(Dataset entries)
╔══
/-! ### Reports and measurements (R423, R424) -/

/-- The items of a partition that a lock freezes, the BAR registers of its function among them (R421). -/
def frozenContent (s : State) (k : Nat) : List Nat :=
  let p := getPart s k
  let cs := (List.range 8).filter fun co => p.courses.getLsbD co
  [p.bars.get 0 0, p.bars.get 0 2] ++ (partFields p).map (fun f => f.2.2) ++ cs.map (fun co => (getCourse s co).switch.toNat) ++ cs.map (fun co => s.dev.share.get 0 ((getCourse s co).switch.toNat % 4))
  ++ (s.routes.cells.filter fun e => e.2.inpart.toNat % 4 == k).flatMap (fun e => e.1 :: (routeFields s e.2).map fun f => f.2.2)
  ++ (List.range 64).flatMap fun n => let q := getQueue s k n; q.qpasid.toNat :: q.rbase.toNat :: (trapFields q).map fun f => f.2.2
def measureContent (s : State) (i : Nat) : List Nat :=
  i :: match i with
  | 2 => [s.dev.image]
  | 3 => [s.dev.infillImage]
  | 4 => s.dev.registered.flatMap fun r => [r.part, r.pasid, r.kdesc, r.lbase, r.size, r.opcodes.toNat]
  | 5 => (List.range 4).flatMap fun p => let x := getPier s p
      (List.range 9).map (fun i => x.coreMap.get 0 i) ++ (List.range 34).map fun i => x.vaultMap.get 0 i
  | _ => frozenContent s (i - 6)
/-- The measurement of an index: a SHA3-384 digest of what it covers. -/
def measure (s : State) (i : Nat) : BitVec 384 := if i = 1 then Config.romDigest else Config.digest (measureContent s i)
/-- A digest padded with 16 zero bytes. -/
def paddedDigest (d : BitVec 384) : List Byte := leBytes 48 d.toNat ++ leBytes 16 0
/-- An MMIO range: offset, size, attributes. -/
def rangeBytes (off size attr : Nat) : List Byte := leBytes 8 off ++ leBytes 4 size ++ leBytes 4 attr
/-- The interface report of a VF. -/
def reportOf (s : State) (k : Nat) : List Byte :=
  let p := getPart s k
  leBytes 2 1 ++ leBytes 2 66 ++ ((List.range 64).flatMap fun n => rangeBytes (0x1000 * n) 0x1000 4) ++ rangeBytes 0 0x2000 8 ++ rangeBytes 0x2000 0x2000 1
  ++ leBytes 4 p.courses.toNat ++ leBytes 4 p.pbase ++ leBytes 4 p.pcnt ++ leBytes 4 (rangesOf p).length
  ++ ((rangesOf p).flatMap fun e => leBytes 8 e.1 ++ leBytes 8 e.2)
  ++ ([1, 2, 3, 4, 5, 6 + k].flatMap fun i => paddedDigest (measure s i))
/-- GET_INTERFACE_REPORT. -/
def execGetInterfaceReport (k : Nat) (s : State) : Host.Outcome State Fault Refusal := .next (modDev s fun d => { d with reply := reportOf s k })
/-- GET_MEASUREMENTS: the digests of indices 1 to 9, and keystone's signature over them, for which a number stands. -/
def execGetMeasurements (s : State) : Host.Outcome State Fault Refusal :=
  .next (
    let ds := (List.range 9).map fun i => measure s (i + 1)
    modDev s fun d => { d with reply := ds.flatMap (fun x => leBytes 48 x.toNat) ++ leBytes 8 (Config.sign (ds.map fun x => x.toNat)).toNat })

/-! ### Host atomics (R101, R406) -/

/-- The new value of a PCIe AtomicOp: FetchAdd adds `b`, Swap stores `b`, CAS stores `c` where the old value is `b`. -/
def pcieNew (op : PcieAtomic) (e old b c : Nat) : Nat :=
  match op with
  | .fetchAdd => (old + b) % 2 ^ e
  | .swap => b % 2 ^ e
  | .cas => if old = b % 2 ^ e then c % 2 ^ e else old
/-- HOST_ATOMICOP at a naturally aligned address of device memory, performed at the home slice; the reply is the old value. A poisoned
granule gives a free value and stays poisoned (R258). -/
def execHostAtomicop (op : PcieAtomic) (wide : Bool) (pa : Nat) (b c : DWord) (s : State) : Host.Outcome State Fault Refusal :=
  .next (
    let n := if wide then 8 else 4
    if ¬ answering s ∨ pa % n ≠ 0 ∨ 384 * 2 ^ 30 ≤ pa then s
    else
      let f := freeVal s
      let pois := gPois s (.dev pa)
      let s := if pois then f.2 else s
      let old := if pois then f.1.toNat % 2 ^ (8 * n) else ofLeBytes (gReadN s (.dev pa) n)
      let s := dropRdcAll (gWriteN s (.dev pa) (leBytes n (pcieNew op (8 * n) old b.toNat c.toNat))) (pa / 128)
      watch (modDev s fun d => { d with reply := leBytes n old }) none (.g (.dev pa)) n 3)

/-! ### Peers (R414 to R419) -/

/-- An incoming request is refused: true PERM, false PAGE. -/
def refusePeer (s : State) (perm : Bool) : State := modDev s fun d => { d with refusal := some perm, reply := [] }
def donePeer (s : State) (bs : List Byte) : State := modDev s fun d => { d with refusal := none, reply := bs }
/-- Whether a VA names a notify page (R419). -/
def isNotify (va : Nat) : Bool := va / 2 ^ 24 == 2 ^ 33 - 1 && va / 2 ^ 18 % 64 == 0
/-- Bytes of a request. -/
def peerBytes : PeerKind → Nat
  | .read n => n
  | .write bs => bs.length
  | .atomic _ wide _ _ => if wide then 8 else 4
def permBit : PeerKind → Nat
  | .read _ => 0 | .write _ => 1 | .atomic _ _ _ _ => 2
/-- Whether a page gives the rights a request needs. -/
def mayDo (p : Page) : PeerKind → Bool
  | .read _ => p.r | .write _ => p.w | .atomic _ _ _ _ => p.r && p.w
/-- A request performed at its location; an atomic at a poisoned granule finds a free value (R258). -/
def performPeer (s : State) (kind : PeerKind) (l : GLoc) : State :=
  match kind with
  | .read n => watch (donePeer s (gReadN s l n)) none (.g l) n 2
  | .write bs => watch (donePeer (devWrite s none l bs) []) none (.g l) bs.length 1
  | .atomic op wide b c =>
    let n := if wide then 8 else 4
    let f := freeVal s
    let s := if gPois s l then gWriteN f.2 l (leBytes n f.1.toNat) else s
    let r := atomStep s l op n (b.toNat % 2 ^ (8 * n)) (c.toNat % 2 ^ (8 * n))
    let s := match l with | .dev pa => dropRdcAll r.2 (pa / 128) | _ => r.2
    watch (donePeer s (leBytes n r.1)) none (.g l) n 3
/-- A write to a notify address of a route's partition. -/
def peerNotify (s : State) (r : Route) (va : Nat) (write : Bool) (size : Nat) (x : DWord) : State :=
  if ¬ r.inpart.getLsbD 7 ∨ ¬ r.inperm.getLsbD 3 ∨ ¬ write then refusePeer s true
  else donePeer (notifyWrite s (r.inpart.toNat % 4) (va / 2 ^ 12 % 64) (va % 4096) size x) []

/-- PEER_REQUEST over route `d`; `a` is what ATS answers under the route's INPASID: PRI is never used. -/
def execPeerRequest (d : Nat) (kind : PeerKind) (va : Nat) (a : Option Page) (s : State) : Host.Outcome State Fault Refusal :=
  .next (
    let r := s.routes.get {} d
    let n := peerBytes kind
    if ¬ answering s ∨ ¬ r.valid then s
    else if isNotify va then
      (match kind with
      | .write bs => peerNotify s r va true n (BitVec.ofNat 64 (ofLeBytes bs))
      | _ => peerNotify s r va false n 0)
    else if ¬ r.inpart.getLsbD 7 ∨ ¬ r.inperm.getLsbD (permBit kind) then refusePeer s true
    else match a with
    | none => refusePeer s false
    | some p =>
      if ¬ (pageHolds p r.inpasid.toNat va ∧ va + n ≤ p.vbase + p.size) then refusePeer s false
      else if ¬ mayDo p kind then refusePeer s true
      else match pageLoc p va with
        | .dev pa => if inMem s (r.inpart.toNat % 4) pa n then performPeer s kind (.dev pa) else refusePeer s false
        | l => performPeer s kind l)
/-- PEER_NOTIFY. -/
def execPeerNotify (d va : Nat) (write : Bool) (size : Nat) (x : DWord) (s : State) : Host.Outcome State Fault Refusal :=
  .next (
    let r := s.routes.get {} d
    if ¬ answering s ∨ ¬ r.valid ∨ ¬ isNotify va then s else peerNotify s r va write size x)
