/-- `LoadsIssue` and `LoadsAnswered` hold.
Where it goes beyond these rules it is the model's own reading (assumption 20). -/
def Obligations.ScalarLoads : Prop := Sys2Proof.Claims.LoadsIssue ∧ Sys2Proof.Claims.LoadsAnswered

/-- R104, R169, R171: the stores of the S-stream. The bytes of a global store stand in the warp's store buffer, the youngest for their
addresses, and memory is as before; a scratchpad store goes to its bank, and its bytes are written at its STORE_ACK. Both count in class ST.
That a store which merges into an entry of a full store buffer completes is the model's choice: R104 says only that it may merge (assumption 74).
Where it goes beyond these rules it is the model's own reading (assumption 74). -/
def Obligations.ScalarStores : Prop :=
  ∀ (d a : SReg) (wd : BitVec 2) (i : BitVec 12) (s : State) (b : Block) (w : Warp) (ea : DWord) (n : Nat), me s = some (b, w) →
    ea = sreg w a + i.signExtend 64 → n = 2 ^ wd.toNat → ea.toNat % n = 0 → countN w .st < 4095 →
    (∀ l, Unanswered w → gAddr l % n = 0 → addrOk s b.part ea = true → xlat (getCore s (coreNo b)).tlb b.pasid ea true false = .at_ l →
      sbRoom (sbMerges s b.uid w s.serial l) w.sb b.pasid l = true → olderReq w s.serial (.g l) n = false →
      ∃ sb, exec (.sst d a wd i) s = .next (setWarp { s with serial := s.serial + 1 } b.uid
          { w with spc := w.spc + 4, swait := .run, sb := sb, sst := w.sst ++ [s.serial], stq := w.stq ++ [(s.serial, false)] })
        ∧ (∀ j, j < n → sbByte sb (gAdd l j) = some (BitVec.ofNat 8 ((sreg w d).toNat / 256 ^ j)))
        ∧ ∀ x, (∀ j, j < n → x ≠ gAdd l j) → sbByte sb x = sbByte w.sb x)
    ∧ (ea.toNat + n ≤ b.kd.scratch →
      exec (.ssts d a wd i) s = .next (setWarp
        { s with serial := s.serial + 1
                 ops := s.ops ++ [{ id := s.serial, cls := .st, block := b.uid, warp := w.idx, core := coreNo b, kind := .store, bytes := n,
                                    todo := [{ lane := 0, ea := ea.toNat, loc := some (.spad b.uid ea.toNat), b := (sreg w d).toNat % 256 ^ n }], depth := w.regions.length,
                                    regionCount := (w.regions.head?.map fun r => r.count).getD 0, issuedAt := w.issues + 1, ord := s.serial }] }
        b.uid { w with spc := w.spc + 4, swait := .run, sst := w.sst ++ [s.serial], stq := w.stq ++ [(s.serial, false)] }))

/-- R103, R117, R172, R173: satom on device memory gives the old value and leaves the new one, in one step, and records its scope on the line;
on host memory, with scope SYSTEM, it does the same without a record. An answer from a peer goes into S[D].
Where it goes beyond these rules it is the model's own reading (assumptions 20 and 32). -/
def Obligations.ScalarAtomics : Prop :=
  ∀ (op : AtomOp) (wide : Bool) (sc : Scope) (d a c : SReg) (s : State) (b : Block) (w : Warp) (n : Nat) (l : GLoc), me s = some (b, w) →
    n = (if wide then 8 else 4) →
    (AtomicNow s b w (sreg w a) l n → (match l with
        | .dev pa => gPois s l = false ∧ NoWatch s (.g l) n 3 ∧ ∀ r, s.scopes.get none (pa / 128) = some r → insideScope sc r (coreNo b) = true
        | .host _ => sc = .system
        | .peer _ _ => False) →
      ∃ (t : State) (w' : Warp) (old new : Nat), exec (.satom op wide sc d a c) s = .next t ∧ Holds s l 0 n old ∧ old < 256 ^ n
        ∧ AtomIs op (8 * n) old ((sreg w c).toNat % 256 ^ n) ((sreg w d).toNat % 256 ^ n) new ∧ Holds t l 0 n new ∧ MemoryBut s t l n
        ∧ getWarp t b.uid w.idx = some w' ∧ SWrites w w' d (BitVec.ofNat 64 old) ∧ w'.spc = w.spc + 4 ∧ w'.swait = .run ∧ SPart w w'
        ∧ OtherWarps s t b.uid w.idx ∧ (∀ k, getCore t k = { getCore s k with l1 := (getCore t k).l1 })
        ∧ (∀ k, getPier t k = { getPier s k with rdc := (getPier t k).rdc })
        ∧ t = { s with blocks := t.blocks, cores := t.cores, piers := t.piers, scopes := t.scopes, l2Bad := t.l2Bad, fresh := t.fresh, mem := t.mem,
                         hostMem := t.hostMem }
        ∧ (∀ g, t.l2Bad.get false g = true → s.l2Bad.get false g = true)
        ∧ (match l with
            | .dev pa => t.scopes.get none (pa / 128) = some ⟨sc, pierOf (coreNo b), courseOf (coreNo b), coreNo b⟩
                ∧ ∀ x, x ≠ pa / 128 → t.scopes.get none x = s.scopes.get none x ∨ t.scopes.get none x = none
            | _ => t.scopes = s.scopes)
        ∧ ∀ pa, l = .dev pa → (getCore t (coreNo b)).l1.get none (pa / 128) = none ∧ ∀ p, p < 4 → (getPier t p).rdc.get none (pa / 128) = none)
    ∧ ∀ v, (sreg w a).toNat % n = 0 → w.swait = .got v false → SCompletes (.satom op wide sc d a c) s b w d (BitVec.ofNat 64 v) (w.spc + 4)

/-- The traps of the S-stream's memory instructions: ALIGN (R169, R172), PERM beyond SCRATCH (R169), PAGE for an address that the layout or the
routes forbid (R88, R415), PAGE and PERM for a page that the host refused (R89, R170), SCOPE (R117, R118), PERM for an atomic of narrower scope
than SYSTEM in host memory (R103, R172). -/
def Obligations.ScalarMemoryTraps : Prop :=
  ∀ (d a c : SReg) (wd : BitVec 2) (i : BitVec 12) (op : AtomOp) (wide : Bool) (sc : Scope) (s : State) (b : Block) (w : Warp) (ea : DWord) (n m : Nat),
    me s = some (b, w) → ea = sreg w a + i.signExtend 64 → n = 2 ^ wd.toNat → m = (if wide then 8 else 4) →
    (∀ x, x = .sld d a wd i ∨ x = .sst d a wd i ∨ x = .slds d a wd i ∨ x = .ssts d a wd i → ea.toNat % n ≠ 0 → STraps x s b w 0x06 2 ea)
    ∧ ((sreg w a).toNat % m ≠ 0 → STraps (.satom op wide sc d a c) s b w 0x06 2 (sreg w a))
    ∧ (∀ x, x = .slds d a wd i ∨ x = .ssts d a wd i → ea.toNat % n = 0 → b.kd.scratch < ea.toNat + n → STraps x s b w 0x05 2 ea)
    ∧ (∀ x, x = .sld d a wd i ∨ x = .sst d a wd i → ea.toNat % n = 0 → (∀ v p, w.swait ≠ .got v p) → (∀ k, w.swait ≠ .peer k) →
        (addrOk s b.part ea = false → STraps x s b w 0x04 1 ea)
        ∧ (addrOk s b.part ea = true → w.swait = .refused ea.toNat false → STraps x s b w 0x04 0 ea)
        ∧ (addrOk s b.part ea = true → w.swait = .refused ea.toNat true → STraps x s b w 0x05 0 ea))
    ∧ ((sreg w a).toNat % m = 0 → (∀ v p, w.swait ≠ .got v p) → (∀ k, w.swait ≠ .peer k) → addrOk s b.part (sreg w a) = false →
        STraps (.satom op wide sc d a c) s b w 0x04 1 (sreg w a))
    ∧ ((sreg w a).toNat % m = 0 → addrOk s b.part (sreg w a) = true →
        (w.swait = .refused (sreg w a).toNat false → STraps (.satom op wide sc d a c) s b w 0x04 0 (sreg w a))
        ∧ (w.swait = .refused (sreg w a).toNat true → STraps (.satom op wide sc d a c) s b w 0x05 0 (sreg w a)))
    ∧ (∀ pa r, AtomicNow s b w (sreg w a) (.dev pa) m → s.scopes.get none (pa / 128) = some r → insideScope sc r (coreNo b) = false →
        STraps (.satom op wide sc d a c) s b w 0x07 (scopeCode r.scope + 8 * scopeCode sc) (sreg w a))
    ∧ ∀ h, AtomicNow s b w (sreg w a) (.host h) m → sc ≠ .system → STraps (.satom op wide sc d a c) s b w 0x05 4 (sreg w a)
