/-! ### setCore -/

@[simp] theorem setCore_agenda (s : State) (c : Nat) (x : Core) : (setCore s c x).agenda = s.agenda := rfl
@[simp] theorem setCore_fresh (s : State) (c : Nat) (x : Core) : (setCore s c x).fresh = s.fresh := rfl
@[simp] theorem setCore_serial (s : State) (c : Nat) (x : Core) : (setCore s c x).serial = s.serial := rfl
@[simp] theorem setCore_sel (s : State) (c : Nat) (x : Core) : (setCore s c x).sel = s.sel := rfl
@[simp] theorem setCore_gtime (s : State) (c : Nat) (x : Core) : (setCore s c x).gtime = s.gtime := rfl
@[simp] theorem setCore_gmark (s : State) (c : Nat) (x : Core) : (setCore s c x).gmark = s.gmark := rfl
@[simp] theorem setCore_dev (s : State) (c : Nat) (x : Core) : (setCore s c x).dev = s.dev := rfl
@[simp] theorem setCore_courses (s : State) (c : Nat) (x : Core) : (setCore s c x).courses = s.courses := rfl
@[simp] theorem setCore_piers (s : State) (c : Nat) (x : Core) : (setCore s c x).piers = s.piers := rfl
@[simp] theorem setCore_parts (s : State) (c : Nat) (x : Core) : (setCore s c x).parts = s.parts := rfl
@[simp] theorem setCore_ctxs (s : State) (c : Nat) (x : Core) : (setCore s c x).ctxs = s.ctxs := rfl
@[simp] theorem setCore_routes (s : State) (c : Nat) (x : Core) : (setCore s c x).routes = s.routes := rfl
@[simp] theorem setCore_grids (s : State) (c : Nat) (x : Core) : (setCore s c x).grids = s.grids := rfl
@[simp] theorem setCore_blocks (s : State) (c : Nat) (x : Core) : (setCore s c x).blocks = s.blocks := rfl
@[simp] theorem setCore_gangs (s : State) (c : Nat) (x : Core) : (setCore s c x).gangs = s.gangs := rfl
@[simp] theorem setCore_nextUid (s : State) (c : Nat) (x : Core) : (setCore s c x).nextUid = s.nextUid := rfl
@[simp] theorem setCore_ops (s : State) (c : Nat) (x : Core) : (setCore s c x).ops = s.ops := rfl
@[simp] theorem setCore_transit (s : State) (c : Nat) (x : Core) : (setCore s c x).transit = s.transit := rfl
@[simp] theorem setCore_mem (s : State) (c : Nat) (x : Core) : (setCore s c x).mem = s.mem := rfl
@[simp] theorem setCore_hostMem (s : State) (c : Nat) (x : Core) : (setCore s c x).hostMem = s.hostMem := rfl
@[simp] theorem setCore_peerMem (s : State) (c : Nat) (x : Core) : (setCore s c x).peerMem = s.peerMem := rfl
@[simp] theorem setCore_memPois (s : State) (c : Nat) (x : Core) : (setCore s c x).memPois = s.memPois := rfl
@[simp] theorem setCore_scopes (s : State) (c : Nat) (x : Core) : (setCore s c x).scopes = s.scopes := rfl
╚══
Action item: Lines from the top of the data above through the line containing "q).map fun f => f.2.2" must be repeated exactly. All other lines stay out.

Answer box:
/-! ### Reports and measurements (R423, R424) -/

/-- The items of a partition that a lock freezes, the BAR registers of its function among them (R421). -/
def frozenContent (s : State) (k : Nat) : List Nat :=
  let p := getPart s k
  let cs := (List.range 8).filter fun co => p.courses.getLsbD co
  [p.bars.get 0 0, p.bars.get 0 2] ++ (partFields p).map (fun f => f.2.2) ++ cs.map (fun co => (getCourse s co).switch.toNat) ++ cs.map (fun co => s.dev.share.get 0 ((getCourse s co).switch.toNat % 4))
  ++ (s.routes.cells.filter fun e => e.2.inpart.toNat % 4 == k).flatMap (fun e => e.1 :: (routeFields s e.2).map fun f => f.2.2)
  ++ (List.range 64).flatMap fun n => let q := getQueue s k n; q.qpasid.toNat :: q.rbase.toNat :: (trapFields q).map fun f => f.2.2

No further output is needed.